§ **Supplied entries**:
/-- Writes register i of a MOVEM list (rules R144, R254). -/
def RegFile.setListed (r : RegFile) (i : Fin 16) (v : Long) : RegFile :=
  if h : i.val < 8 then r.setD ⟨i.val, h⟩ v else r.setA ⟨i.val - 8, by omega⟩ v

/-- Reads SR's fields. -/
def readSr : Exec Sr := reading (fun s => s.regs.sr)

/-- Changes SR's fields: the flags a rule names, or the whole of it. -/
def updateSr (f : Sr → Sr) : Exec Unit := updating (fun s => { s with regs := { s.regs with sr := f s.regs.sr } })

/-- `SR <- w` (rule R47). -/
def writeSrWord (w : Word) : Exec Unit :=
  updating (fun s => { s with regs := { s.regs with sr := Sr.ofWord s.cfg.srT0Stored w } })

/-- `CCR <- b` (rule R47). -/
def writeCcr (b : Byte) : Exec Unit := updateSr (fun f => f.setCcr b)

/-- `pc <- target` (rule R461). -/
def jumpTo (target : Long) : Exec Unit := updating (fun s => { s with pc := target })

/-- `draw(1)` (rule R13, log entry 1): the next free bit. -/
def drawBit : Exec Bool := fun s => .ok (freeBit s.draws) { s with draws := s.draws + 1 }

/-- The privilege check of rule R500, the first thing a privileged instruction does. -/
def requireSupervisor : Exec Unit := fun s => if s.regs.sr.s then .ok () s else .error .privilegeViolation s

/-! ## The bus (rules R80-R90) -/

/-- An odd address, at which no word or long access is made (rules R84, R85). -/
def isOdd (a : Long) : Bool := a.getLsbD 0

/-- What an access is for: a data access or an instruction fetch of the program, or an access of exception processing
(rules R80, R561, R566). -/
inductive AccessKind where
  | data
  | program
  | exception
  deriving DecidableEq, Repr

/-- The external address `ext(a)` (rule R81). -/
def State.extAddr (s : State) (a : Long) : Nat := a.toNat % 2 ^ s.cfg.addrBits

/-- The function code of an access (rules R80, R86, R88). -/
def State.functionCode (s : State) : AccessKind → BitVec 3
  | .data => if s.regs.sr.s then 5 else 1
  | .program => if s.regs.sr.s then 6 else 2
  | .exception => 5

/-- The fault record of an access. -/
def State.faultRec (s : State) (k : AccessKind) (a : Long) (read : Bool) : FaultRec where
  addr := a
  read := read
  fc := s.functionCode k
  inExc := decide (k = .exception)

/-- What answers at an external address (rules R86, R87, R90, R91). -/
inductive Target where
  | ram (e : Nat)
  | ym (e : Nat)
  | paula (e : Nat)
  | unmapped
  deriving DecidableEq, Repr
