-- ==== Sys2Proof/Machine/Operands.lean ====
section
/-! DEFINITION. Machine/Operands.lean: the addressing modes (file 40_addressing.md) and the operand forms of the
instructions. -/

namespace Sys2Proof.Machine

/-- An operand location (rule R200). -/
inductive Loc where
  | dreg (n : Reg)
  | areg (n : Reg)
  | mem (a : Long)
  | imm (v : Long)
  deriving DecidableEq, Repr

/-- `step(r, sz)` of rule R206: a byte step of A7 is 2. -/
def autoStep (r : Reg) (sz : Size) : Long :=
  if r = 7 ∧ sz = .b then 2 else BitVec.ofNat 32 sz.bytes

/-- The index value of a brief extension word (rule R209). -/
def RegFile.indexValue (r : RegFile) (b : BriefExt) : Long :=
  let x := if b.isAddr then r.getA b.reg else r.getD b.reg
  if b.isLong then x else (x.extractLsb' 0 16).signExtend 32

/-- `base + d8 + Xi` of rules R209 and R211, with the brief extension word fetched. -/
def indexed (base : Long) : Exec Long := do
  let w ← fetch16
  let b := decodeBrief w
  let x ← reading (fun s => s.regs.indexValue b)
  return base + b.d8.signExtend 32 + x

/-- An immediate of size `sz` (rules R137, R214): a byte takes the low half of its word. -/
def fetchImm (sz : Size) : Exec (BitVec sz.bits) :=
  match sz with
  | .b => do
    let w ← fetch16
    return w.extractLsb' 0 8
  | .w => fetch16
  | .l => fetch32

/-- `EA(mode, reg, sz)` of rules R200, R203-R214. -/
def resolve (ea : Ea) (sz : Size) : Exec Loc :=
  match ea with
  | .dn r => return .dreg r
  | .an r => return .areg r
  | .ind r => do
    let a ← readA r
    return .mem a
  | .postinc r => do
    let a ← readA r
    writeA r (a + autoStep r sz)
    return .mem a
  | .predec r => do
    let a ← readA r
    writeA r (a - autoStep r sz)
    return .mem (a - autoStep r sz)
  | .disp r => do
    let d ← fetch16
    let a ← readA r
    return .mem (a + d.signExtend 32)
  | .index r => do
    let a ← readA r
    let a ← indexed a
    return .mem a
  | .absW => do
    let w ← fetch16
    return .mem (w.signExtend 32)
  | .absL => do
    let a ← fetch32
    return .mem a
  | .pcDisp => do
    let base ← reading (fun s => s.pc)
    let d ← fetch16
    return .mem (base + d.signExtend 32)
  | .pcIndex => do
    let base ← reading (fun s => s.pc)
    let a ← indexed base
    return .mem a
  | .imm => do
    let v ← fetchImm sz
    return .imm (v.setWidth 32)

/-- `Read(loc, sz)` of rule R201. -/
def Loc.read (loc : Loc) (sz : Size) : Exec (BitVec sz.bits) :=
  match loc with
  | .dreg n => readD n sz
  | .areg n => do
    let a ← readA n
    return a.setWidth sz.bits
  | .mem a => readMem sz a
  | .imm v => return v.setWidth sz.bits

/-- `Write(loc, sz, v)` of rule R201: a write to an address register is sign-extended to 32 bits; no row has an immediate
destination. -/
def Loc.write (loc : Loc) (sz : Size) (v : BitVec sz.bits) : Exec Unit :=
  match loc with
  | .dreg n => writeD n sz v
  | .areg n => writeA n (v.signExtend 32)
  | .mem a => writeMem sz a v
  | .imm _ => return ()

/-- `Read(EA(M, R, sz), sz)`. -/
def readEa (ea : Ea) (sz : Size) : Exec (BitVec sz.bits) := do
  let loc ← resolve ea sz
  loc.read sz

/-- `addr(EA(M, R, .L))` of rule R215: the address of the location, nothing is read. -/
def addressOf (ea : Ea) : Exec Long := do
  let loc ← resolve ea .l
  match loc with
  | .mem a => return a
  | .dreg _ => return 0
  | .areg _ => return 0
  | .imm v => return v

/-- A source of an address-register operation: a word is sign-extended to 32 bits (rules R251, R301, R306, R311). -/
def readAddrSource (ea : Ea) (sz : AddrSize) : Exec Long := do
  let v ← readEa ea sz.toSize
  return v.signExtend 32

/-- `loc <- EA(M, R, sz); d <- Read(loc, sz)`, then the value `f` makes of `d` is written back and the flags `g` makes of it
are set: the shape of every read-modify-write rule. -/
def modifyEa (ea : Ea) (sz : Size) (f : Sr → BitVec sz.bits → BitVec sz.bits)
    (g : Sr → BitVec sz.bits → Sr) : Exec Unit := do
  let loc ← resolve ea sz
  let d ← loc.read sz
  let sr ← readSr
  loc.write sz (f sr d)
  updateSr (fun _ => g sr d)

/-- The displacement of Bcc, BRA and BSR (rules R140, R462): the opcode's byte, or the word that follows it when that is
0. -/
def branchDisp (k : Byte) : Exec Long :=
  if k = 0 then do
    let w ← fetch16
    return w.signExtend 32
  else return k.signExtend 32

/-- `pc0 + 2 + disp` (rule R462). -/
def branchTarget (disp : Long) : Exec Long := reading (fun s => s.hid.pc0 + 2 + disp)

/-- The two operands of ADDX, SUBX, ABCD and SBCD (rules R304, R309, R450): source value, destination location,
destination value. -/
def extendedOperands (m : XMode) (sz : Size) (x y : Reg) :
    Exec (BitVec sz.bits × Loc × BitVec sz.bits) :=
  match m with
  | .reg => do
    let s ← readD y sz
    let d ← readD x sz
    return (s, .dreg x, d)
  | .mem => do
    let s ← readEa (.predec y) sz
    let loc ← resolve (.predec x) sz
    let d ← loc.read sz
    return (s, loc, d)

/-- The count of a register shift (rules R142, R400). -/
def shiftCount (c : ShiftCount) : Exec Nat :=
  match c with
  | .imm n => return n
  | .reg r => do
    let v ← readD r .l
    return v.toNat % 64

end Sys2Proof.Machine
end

§ **Work item**:
Give the count of lines containing the word "flags" in the listing, and no other text.

§ **Completed task**:
2